With a trick (using the list values more than once) I can
come up with:
*Main> main
Computation time: 4.944 sec I
Computation time: 0.192 sec II
ok
(5.14 secs, 1270145980 bytes)
Time I is inclusive the creation of random values
during the summation.
Time II: values exist already, so this value is the exclusive
summation time.
> b. +/i.n is not a good test as 2!n would give an
> instantaneous answer. Please do the benchmarks
> on random numbers.
>
Here's another nice thing of J: Combinations (2,n).
Build in in J (probably highly optimized).
To compare with Haskell I'll have to write some
functions for that.
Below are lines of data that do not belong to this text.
/-! ### `complete` -/

@[simp] theorem State.complete_words (s : State) : (s.complete).words = s.words := rfl
@[simp] theorem State.complete_cursor (s : State) : (s.complete).cursor = s.cursor := rfl
@[simp] theorem State.complete_key (s : State) : (s.complete).key = s.key := rfl
@[simp] theorem State.complete_pending (s : State) : (s.complete).pending = none := rfl
@[simp] theorem State.complete_delay (s : State) : (s.complete).delay = s.delay := rfl
@[simp] theorem State.complete_seeded (s : State) : (s.complete).seeded = s.seeded := rfl
@[simp] theorem State.complete_err (s : State) : (s.complete).err = .none := rfl
@[simp] theorem State.complete_arg0 (s : State) : (s.complete).arg0 = s.arg0 := rfl
@[simp] theorem State.complete_arg1 (s : State) : (s.complete).arg1 = s.arg1 := rfl
@[simp] theorem State.complete_result (s : State) : (s.complete).result = s.result := rfl
@[simp] theorem State.complete_lcgCell0 (s : State) : (s.complete).lcgCell0 = s.lcgCell0 := rfl
@[simp] theorem State.complete_lcgCell1 (s : State) : (s.complete).lcgCell1 = s.lcgCell1 := rfl
@[simp] theorem State.complete_holdrand (s : State) : (s.complete).holdrand = s.holdrand := rfl
@[simp] theorem State.complete_host (s : State) : (s.complete).host = s.host := rfl
@[simp] theorem State.complete_ghost (s : State) : (s.complete).ghost = s.ghost := rfl
@[simp] theorem State.complete_busy (s : State) : (s.complete).busy = false := rfl
@[simp] theorem State.complete_keyMax (s : State) : (s.complete).keyMax = s.keyMax := rfl

/-! ### `raiseError` -/

@[simp] theorem State.raiseError_words (s : State) (c : ErrCode) : (s.raiseError c).words = s.words := rfl
@[simp] theorem State.raiseError_cursor (s : State) (c : ErrCode) : (s.raiseError c).cursor = s.cursor := rfl
@[simp] theorem State.raiseError_key (s : State) (c : ErrCode) : (s.raiseError c).key = s.key := rfl
@[simp] theorem State.raiseError_pending (s : State) (c : ErrCode) : (s.raiseError c).pending = none := rfl
@[simp] theorem State.raiseError_delay (s : State) (c : ErrCode) : (s.raiseError c).delay = s.delay := rfl
@[simp] theorem State.raiseError_seeded (s : State) (c : ErrCode) : (s.raiseError c).seeded = s.seeded := rfl
@[simp] theorem State.raiseError_err (s : State) (c : ErrCode) : (s.raiseError c).err = c := rfl
@[simp] theorem State.raiseError_arg0 (s : State) (c : ErrCode) : (s.raiseError c).arg0 = s.arg0 := rfl
@[simp] theorem State.raiseError_arg1 (s : State) (c : ErrCode) : (s.raiseError c).arg1 = s.arg1 := rfl
@[simp] theorem State.raiseError_result (s : State) (c : ErrCode) : (s.raiseError c).result = s.result := rfl
@[simp] theorem State.raiseError_lcgCell0 (s : State) (c : ErrCode) : (s.raiseError c).lcgCell0 = s.lcgCell0 := rfl
@[simp] theorem State.raiseError_lcgCell1 (s : State) (c : ErrCode) : (s.raiseError c).lcgCell1 = s.lcgCell1 := rfl
@[simp] theorem State.raiseError_holdrand (s : State) (c : ErrCode) : (s.raiseError c).holdrand = s.holdrand := rfl
@[simp] theorem State.raiseError_host (s : State) (c : ErrCode) : (s.raiseError c).host = s.host := rfl
@[simp] theorem State.raiseError_ghost (s : State) (c : ErrCode) : (s.raiseError c).ghost = s.ghost := rfl
@[simp] theorem State.raiseError_busy (s : State) (c : ErrCode) : (s.raiseError c).busy = false := rfl
@[simp] theorem State.raiseError_keyMax (s : State) (c : ErrCode) : (s.raiseError c).keyMax = s.keyMax := rfl
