-- ==== Sys2Proof/Laws/Passes.lean ====
section
/-! SUPPORT. What the seeding and twist passes leave, said once: later proofs cite these and unfold no pass. -/

namespace Sys2Proof.Machine

/-! ### Scalar seeding -/

/-- `seedScalar` leaves the vector of the recurrence (41_mt_seeding.md R90). -/
theorem seedScalar_isScalarSeed (v : Word) (w : Words) : IsScalarSeed v (seedScalar v w) := by
  unfold seedScalar
  have := forFrom_induct (f := seedScalarStep) (i := 1) (n := 623) (a := setWordAt w 0 v)
    (fun m b => wordAt b 0 = v
      ∧ ∀ i, 1 ≤ i → i ≤ m → wordAt b i = 1812433253#32 * mix30 (wordAt b (i - 1)) + u32 i)
    (by simp; intros; omega)
    (by
      rintro m b hm ⟨h0, h⟩
      unfold seedScalarStep
      refine ⟨by rw [wordAt_setWordAt_ne _ (by omega) (by omega) (by omega)]; exact h0, ?_⟩
      intro i h1 h2
      by_cases hi : i = 1 + m
      · subst hi
        rw [wordAt_setWordAt_same, wordAt_setWordAt_ne _ (by omega) (by omega) (by omega)]
      · rw [wordAt_setWordAt_ne _ (by omega) (by omega) hi, wordAt_setWordAt_ne _ (by omega) (by omega) (by omega)]
        exact h i h1 (by omega))
  exact ⟨this.1, fun i h1 h2 => this.2 i h1 h2⟩

/-- The recurrence has one solution for each seed. -/
theorem isScalarSeed_unique {v : Word} {w w' : Words} (h : IsScalarSeed v w) (h' : IsScalarSeed v w') : w = w' := by
  apply words_ext
  intro k hk
  induction k with
  | zero => rw [h.1, h'.1]
  | succ k ih =>
    rw [h.2 (k + 1) (by omega) (by omega), h'.2 (k + 1) (by omega) (by omega)]
    simp only [Nat.add_sub_cancel, ih (by omega)]

/-- What the vector was before plays no part. -/
theorem seedScalar_congr (v : Word) (w w' : Words) : seedScalar v w = seedScalar v w' :=
  isScalarSeed_unique (seedScalar_isScalarSeed v w) (seedScalar_isScalarSeed v w')

/-! ### Array seeding -/

/-- Step `n` of pass 1: where it works, where it leaves the indices, and what it stores (R92, R94, R97). -/
theorem seedPass1Step_spec (key : List Word) (L : Nat) (p : SeedPass) (n : Nat)
    (hi : p.i = 1 + n % 623) (hj : p.j = n % L) (hL : 1 ≤ L) :
    let q := seedPass1Step key L p
    q.i = 1 + (n+1) % 623 ∧ q.j = (n+1) % L ∧
    IsSeedStep (1 + n % 623)
      ((wordAt p.words (1 + n % 623) ^^^ (mix30 (wordAt p.words (n % 623)) * 1664525#32))
        + keyAt key (n % L) + u32 (n % L)) p.words q.words := by
  intro q
  have h1 : n % 623 < 623 := Nat.mod_lt _ (by omega)
  have h2 : n % L < L := Nat.mod_lt _ hL
  have hjn : (if L ≤ n % L + 1 then 0 else n % L + 1) = (n+1) % L := by
    by_cases h : L = 1
    · subst h; simp; omega
    · have e : (n + 1) % L = (n % L + 1) % L := by rw [Nat.add_mod, Nat.mod_eq_of_lt (a := 1) (by omega)]
      rw [e]
      split
      · have : n % L + 1 = L := by omega
        rw [this, Nat.mod_self]
      · rw [Nat.mod_eq_of_lt (a := n % L + 1) (by omega)]
  simp only [q, seedPass1Step, hi, hj, Nat.add_sub_cancel_left]
  unfold SeedPass.advanceKey SeedPass.advance
  rw [← hjn]
  simp only
  by_cases hw : 624 ≤ 1 + n % 623 + 1
  · simp only [hw, if_true]
    split
    · refine ⟨by simp only; omega, rfl, ?_⟩
      intro k hk
      have : n % 623 = 622 := by omega
      simp only [this]
      rw [wordAt_setWordAt]
      by_cases hk0 : k = 0
      · subst hk0; simp
      · rw [if_neg (by omega), wordAt_setWordAt]
        simp [hk0, Nat.mod_eq_of_lt hk]
    · refine ⟨by simp only; omega, rfl, ?_⟩
      intro k hk
      have : n % 623 = 622 := by omega
      simp only [this]
      rw [wordAt_setWordAt]
      by_cases hk0 : k = 0
      · subst hk0; simp
      · rw [if_neg (by omega), wordAt_setWordAt]
        simp [hk0, Nat.mod_eq_of_lt hk]
  · simp only [hw, if_false]
    split
    · refine ⟨by simp only; omega, rfl, ?_⟩
      intro k hk
      simp only
      rw [wordAt_setWordAt, Nat.mod_eq_of_lt hk, Nat.mod_eq_of_lt (show 1 + n % 623 < 624 by omega)]
      have : ¬ (k = 0 ∧ 1 + n % 623 = 623) := by omega
      simp [this]
    · refine ⟨by simp only; omega, rfl, ?_⟩
      intro k hk
      simp only
      rw [wordAt_setWordAt, Nat.mod_eq_of_lt hk, Nat.mod_eq_of_lt (show 1 + n % 623 < 624 by omega)]
      have : ¬ (k = 0 ∧ 1 + n % 623 = 623) := by omega
      simp [this]

/-- Step `n` of pass 2, counted from the index where pass 1 stands at 1 (R92, R94, R95). -/
theorem seedPass2Step_spec (p : SeedPass) (n : Nat) (hi : p.i = 1 + n % 623) :
    let q := seedPass2Step p
    q.i = 1 + (n+1) % 623 ∧
    IsSeedStep (1 + n % 623)
      ((wordAt p.words (1 + n % 623) ^^^ (mix30 (wordAt p.words (n % 623)) * 1566083941#32))
        - u32 (1 + n % 623)) p.words q.words := by
  intro q
  have h1 : n % 623 < 623 := Nat.mod_lt _ (by omega)
  simp only [q, seedPass2Step, hi, Nat.add_sub_cancel_left]
  unfold SeedPass.advance
  simp only
  by_cases hw : 624 ≤ 1 + n % 623 + 1
  · simp only [hw, if_true]
    refine ⟨by omega, ?_⟩
    intro k hk
    have : n % 623 = 622 := by omega
    simp only [this]
    rw [wordAt_setWordAt]
    by_cases hk0 : k = 0
    · subst hk0; simp
    · rw [if_neg (by omega), wordAt_setWordAt]
      simp [hk0, Nat.mod_eq_of_lt hk]
  · simp only [hw, if_false]
    refine ⟨by omega, ?_⟩
    intro k hk
    rw [wordAt_setWordAt, Nat.mod_eq_of_lt hk, Nat.mod_eq_of_lt (show 1 + n % 623 < 624 by omega)]
    have : ¬ (k = 0 ∧ 1 + n % 623 = 623) := by omega
    simp [this]

/-- `seedArray` leaves the vector of the two passes (R92). -/
theorem seedArray_isArraySeed (key : List Word) (L : Nat) (w : Words) (hL : 1 ≤ L) :
    IsArraySeed key L (seedArray key L w) := by
  let st : SeedPass := { words := seedScalar 19650218#32 w, i := 1, j := 0 }
  have i1 : ∀ n, ((seedPass1Step key L)^[n] st).i = 1 + n % 623 ∧ ((seedPass1Step key L)^[n] st).j = n % L := by
    intro n
    induction n with
    | zero => exact ⟨rfl, (Nat.zero_mod L).symm⟩
    | succ n ih =>
      rw [Function.iterate_succ_apply']
      have := seedPass1Step_spec key L _ n ih.1 ih.2 hL
      exact ⟨this.1, this.2.1⟩
  have i2 : ∀ n, (seedPass2Step^[n] ((seedPass1Step key L)^[max 624 L] st)).i = 1 + (max 624 L + n) % 623 := by
    intro n
    induction n with
    | zero => exact (i1 _).1
    | succ n ih =>
      rw [Function.iterate_succ_apply']
      exact (seedPass2Step_spec _ _ ih).1
  refine ⟨fun n => ((seedPass1Step key L)^[n] st).words,
    fun n => (seedPass2Step^[n] ((seedPass1Step key L)^[max 624 L] st)).words,
    seedScalar_isScalarSeed _ _, ?_, rfl, ?_, ?_⟩
  · intro n hn i j
    simp only [Function.iterate_succ_apply']
    have := (seedPass1Step_spec key L _ n (i1 n).1 (i1 n).2 hL).2.2
    simpa only [i, j, Nat.add_sub_cancel_left, mix30] using this
  · intro n hn i
    simp only [Function.iterate_succ_apply']
    have := (seedPass2Step_spec _ (max 624 L + n) (i2 n)).2
    simpa only [i, Nat.add_sub_cancel_left, mix30] using this
  · intro k hk
    unfold seedArray
    show wordAt (setWordAt _ _ _) k = _
    rw [wordAt_setWordAt, Nat.mod_eq_of_lt hk]

/-! ### The twist -/

/-- The index after 623 is 0. -/
theorem wordAt_zero_eq (b : Words) : wordAt b 0 = wordAt b (623 + 1) := by
  have := wordAt_mod b (623 + 1)
  rw [show (623 + 1) % 624 = 0 by omega] at this
  exact this

/-- `twist` leaves the twist of the vector, element by element (42_mt_generation.md R112, R118). -/
theorem twist_isTwist (w : Words) : IsTwist w (twist w) := by
  have := forFrom_induct (f := twistStep) (i := 0) (n := 624) (a := w)
    (fun m b => (∀ i, i < m → wordAt b i = (if i < 227 then wordAt w (i + 397) else wordAt b (i - 227))
          ^^^ twistShift (twistJoin (wordAt w i) (if i < 623 then wordAt w (i + 1) else wordAt b 0)))
      ∧ ∀ k, m ≤ k → k < 624 → wordAt b k = wordAt w k)
    (by simp)
    (by
      rintro m b hm ⟨h, h0⟩
      unfold twistStep
      simp only [Nat.zero_add]
      constructor
      · intro i hi
        by_cases him : i = m
        · subst him
          rw [wordAt_setWordAt_same]
          have e1 : wordAt b i = wordAt w i := h0 i (le_refl _) hm
          have e2 : ∀ x, (if i < 623 then wordAt w (i + 1) else wordAt (setWordAt b i x) 0) = wordAt b (i + 1) := by
            intro x
            split
            · exact (h0 (i+1) (by omega) (by omega)).symm
            · have hi6 : i = 623 := by omega
              rw [wordAt_setWordAt_ne _ (by omega) (by omega) (by omega), hi6]
              exact wordAt_zero_eq b
          have e3 : ∀ x, (if i < 227 then wordAt w (i + 397) else wordAt (setWordAt b i x) (i - 227))
              = wordAt b (i + 397) := by
            intro x
            split
            · exact (h0 (i+397) (by omega) (by omega)).symm
            · rw [wordAt_setWordAt_ne _ (by omega) (by omega) (by omega), ← wordAt_mod b (i + 397),
                show (i + 397) % 624 = i - 227 by omega]
          rw [e2, e3, e1]
        · rw [wordAt_setWordAt_ne _ (by omega) (by omega) him, h i (by omega)]
          congr 1
          · split
            · rfl
            · rw [wordAt_setWordAt_ne _ (by omega) (by omega) (by omega)]
          · rw [if_pos (by omega), if_pos (by omega)]
      · intro k h1 h2
        rw [wordAt_setWordAt_ne _ (by omega) (by omega) (by omega)]
        exact h0 k (by omega) h2)
  intro i hi
  have h := this.1 i hi
  simp only [twistShift, twistJoin] at h
  simp only
  unfold twist
  rw [h]
  simp only [BitVec.xor_assoc]
  rfl

end Sys2Proof.Machine
end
So a fair comparison would be if
I do the same in J.
Used functions in J:
(not using the build in functions)
fac=: 3 : 'if. y=0 do. 1 else. */ 1+ i.y end.'
comb=: 4 : '(fac y) % (fac x) * fac y-x'
ts 'it=:2 comb 5000x'
0.625806 882816
it
12497500
but:
ts '2!5000x'
5.4e_5 167552
Same in Haskell:
Straightforward (no clever things)
fac 0 = 1
fac n = foldl (*) 1 [1..n]
comb k n = fac n `div` (fac k * fac (n-k))
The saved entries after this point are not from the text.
/-! ## 70_reset_and_hazards.md: polling and the busy hazard (R186, R192) -/

/-! ### A command completes while the host only reads STATUS -/

/-- The host has nothing left but reads of STATUS. -/
def ReadsOnlyStatus (ops : List HostOp) : Prop := ∀ op ∈ ops, op = .poll ∨ op = .read 1#4

theorem hostTurn_of_readsOnlyStatus {s : State} (hbusy : s.busy = true) (hops : ReadsOnlyStatus s.host.ops) :
    ∃ t, hostTurn s = .next t ∧ t.busy = true ∧ t.delay = s.delay ∧ ReadsOnlyStatus t.host.ops := by
  cases hlist : s.host.ops with
  | nil => exact ⟨s, hostTurn_of_nil hlist, hbusy, rfl, hops⟩
  | cons op rest =>
    have hdrop : s.dropOp.host.ops = rest := by simp [hlist]
    rw [hlist] at hops
    rw [hostTurn_of_cons hlist]
    obtain rfl | rfl := hops op List.mem_cons_self
    · refine ⟨_, rfl, (pollOnce_busy _).trans hbusy, pollOnce_delay _, ?_⟩
      rw [pollOnce_ops, hdrop, if_pos (by exact hbusy)]
      exact hops
    · refine ⟨_, portRead_of_allowed (.inr rfl), hbusy, rfl, ?_⟩
      exact fun op' hmem => hops op' (List.mem_cons_of_mem _ (hdrop ▸ hmem))

/-- By induction on the turns that are left before the command. -/
theorem run_delay_completes {s : State} {d : Nat} (hdelay : s.delay = d) (hbusy : s.busy = true)
    (hops : ReadsOnlyStatus s.host.ops) : ∃ t, Host.Core.run Sys2Proof.core (d + 1) s = .next t ∧ t.busy = false := by
  induction d generalizing s with
  | zero =>
    obtain ⟨w, hp⟩ := Option.isSome_iff_exists.mp hbusy
    obtain ⟨t, hstep, hdone, -⟩ := errorsChangeNothingButErrAndBusy s w hp hdelay
    exact ⟨t, core_run_succ 0 hstep, hdone⟩
  | succ d ih =>
    have hready : s.readyCommand = none := by simp [State.readyCommand, hdelay]
    obtain ⟨t, hturn, hbusy', hdelay', hops'⟩ := hostTurn_of_readsOnlyStatus (s := s.passTurn) hbusy hops
    rw [core_run_succ _ ((step_of_not_ready hready).trans hturn)]
    exact ih (by simp [hdelay', hdelay]) hbusy' hops'

/-- Settles O44. The turns before the command are as many as its latency. -/
theorem pendingCommandCompletes : Obligations.PendingCommandCompletes := by
  unfold Obligations.PendingCommandCompletes
  exact fun s hbusy hops => run_delay_completes rfl hbusy hops

/-! ### The polling discipline -/

/-- A discipline that holds while a command is under way holds after its completion. -/
theorem polled_false_of_polled_true {ops : List HostOp} (h : polled true ops = true) : polled false ops = true := by
  induction ops with
  | nil => rfl
  | cons op ops ih =>
    cases op with
    | write => cases h
    | read slot =>
      obtain ⟨-, h⟩ := Bool.and_eq_true_iff.mp h
      exact ih h
    | poll | reset => exact h

theorem polled_read {busy : Bool} {slot : BitVec 4} {ops : List HostOp} (h : polled busy (.read slot :: ops) = true) :
    (busy = false ∨ slot.toNat = 1) ∧ polled busy ops = true := by
  cases busy with
  | false => exact ⟨.inl rfl, h⟩
  | true =>
    obtain ⟨hslot, hops⟩ := Bool.and_eq_true_iff.mp h
    exact ⟨.inr (congrArg BitVec.toNat (eq_of_beq hslot)), hops⟩

theorem polled_poll (busy : Bool) (ops : List HostOp) : polled busy (.poll :: ops) = polled false ops := by
  cases busy <;> rfl

theorem polled_reset (busy : Bool) (ops : List HostOp) : polled busy (.reset :: ops) = polled false ops := by
  cases busy <;> rfl

/-- A write starts a command just when its slot is CMD's, and takes no operation from the host. -/
theorem writeReg_portReg_busy {s : State} (hidle : s.busy = false) (slot : BitVec 4) (v : Word) :
    (s.writeReg (portReg slot) v).busy = (slot == 0) ∧ (s.writeReg (portReg slot) v).host.ops = s.host.ops := by
  by_cases h : slot = 0
  · subst h
    exact ⟨rfl, rfl⟩
  · obtain ⟨hpending, hhost⟩ := writeReg_of_ne_cmd (mt (portReg_eq_cmd_iff slot).mp h) s v
    rw [State.busy, hpending, hhost, beq_eq_false_iff_ne.mpr h]
    exact ⟨hidle, rfl⟩

/-- One operation of a host that polls is answered, and what is left is still so. -/
theorem hostAct_keeps_polled {s : State} {op : HostOp} (h : polled s.busy (op :: s.host.ops) = true) :
    ∃ t, hostAct op s = .next t ∧ polled t.busy t.host.ops = true := by
  cases op with
  | write slot v =>
    cases hbusy : s.busy with
    | true =>
      rw [hbusy] at h
      cases h
    | false =>
      obtain ⟨hbusy', hops⟩ := writeReg_portReg_busy hbusy slot v
      rw [hbusy] at h
      refine ⟨_, portWrite_of_idle hbusy slot v, ?_⟩
      rw [hbusy', hops]
      exact h
  | read slot =>
    obtain ⟨hallowed, hops⟩ := polled_read h
    exact ⟨_, portRead_of_allowed hallowed, hops⟩
  | poll =>
    rw [polled_poll] at h
    refine ⟨_, rfl, ?_⟩
    rw [pollOnce_busy, pollOnce_ops]
    cases s.busy <;> exact h
  | reset =>
    rw [polled_reset] at h
    exact ⟨_, rfl, h⟩

/-- Settles O45. A due command completes, and the discipline allows the operation that the host makes at its turn. -/
theorem polledHostNeverMeetsTheBusyHazard : Obligations.PolledHostNeverMeetsTheBusyHazard := by
  unfold Obligations.PolledHostNeverMeetsTheBusyHazard
  intro s h
  cases hready : s.readyCommand with
  | some w =>
    obtain ⟨hd, hp⟩ := readyCommand_eq_some.mp hready
    obtain ⟨t, hstep, hdone, -⟩ := errorsChangeNothingButErrAndBusy s w hp hd
    have hbusy : s.busy = true := by simp [State.busy, hp]
    rw [hbusy] at h
    refine ⟨t, hstep, ?_⟩
    rw [hdone, host_of_step_of_ready hready hstep]
    exact polled_false_of_polled_true h
  | none =>
    rw [step_of_not_ready hready]
    cases hops : s.host.ops with
    | nil => exact ⟨_, hostTurn_of_nil hops, h⟩
    | cons op rest =>
      rw [hostTurn_of_cons (s := s.passTurn) hops]
      apply hostAct_keeps_polled
      simpa [hops] using h

/-! ### Pseudo-instructions (30_encoding.md R71) -/

/-- Operations after which an idle host that polls is idle again, whatever follows them. -/
def PollsToEnd (ops : List HostOp) : Prop := ∀ more, polled false (ops ++ more) = polled false more

theorem PollsToEnd.append {xs ys : List HostOp} (hx : PollsToEnd xs) (hy : PollsToEnd ys) : PollsToEnd (xs ++ ys) := by
  intro more
  rw [List.append_assoc, hx, hy]

theorem pollsToEnd_nil : PollsToEnd [] := fun _ => rfl
theorem pollsToEnd_runAndPoll (word : Word) : PollsToEnd (runAndPoll word) := fun _ => rfl
theorem pollsToEnd_writeArgs (v w : Word) : PollsToEnd [.write 2 v, .write 3 w] := fun _ => rfl

theorem pollsToEnd_keyLoadOps (j : Nat) (ks : List Word) : PollsToEnd (keyLoadOps j ks) := by
  induction ks generalizing j with
  | nil => exact pollsToEnd_nil
  | cons k ks ih => exact ((pollsToEnd_writeArgs _ _).append (pollsToEnd_runAndPoll _)).append (ih (j + 1))

/-- Every expansion but that of `key.load` is a fixed list, in which a poll follows the CMD write, if there is one. -/
theorem pollsToEnd_expand (p : Pseudo) : PollsToEnd p.expand := by
  cases p with
  | keyLoad ks => exact pollsToEnd_keyLoadOps 0 ks
  | _ => exact fun _ => rfl

/-- Settles O46. Each expansion polls to its end, so the next one starts idle. -/
theorem pseudoProgramsArePolled : Obligations.PseudoProgramsArePolled := by
  unfold Obligations.PseudoProgramsArePolled
  intro ps
  induction ps with
  | nil => rfl
  | cons p ps ih => rw [List.flatMap_cons, pollsToEnd_expand, ih]

/-! ### The assembler (30_encoding.md R72) -/

theorem assembleFrom_cons_of_none {n : Nat} {l : List Char} {ls : List (List Char)} (h : assembleLine l = none) :
    assembleFrom n (l :: ls) = .error n := by
  simp [assembleFrom, h]

theorem assembleFrom_cons_eq_error_iff {n m : Nat} {l : List Char} {ls : List (List Char)}
    (h : assembleLine l ≠ none) : assembleFrom n (l :: ls) = .error m ↔ assembleFrom (n + 1) ls = .error m := by
  obtain ⟨ops, h⟩ := Option.ne_none_iff_exists'.mp h
  rw [assembleFrom, h]
  cases assembleFrom (n + 1) ls <;> simp

theorem assembleFrom_eq_error_iff (lines : List (List Char)) (n m : Nat) :
    assembleFrom n lines = .error m ↔
      ∃ before line after, lines = before ++ line :: after ∧ m = before.length + n ∧ assembleLine line = none
        ∧ ∀ l ∈ before, assembleLine l ≠ none := by
  induction lines generalizing n with
  | nil => simp [assembleFrom]
  | cons l ls ih =>
    by_cases h : assembleLine l = none
    · rw [assembleFrom_cons_of_none h]
      constructor
      · intro he
        obtain rfl : n = m := by simpa using he
        exact ⟨[], l, ls, rfl, (Nat.zero_add n).symm, h, nofun⟩
      · rintro ⟨_ | ⟨b, before⟩, line, after, hlines, rfl, -, hbefore⟩
        · simp
        · cases hlines
          exact absurd h (hbefore _ List.mem_cons_self)
    · rw [assembleFrom_cons_eq_error_iff h, ih]
      constructor
      · rintro ⟨before, line, after, rfl, rfl, hline, hbefore⟩
        refine ⟨l :: before, line, after, rfl, ?_, hline, ?_⟩
        · rw [List.length_cons]; omega
        · exact List.forall_mem_cons.mpr ⟨h, hbefore⟩
      · rintro ⟨_ | ⟨b, before⟩, line, after, hlines, rfl, hline, hbefore⟩
        · cases hlines
          exact absurd hline h
        · cases hlines
          refine ⟨before, line, after, rfl, ?_, hline, fun l hl => hbefore l (List.mem_cons_of_mem _ hl)⟩
          rw [List.length_cons]; omega

/-- Settles O47, by induction on the lines with the number of the first one arbitrary. -/
theorem assemblerRefusesByLineNumber : Obligations.AssemblerRefusesByLineNumber := by
  unfold Obligations.AssemblerRefusesByLineNumber
  exact fun lines n => assembleFrom_eq_error_iff lines 1 n

end Sys2Proof.Machine

namespace Sys2Proof.Machine

/-! ## 42_mt_generation.md section 3: the twist and bits 30:0 of `words[0]` (R116) -/

/-! ### The element equations of a twist, in the model's operations -/

/-- The element 397 places on, as it is when element `i` is written: a new one from 227 on (R118). -/
def twistFar (w w' : Words) (i : Nat) : Word := if i < 227 then wordAt w (i + 397) else wordAt w' (i - 227)

/-- The next element, as it is when element `i` is written: the new first one after the last (R112). -/
def twistAfter (w w' : Words) (i : Nat) : Word := if i < 623 then wordAt w (i + 1) else wordAt w' 0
note: I don't use a strict fold here nor
the build in function 'product'
main = do
time $ comb 2 5000 `seq` return ()
print $ comb 2 5000
*Main> main
Computation time: 0.204 sec
12497500
(0.41 secs, 93522164 bytes)
Hopefully this will satisfy ;-)
Again: I'm not promoting Haskell, I 'love' J as much!
Since I know about Haskell and J I feel like a child in Legoland!
Thanks
@@i=arie
p.s.
keep in mind the time zone difference in my responding
to your e-mails.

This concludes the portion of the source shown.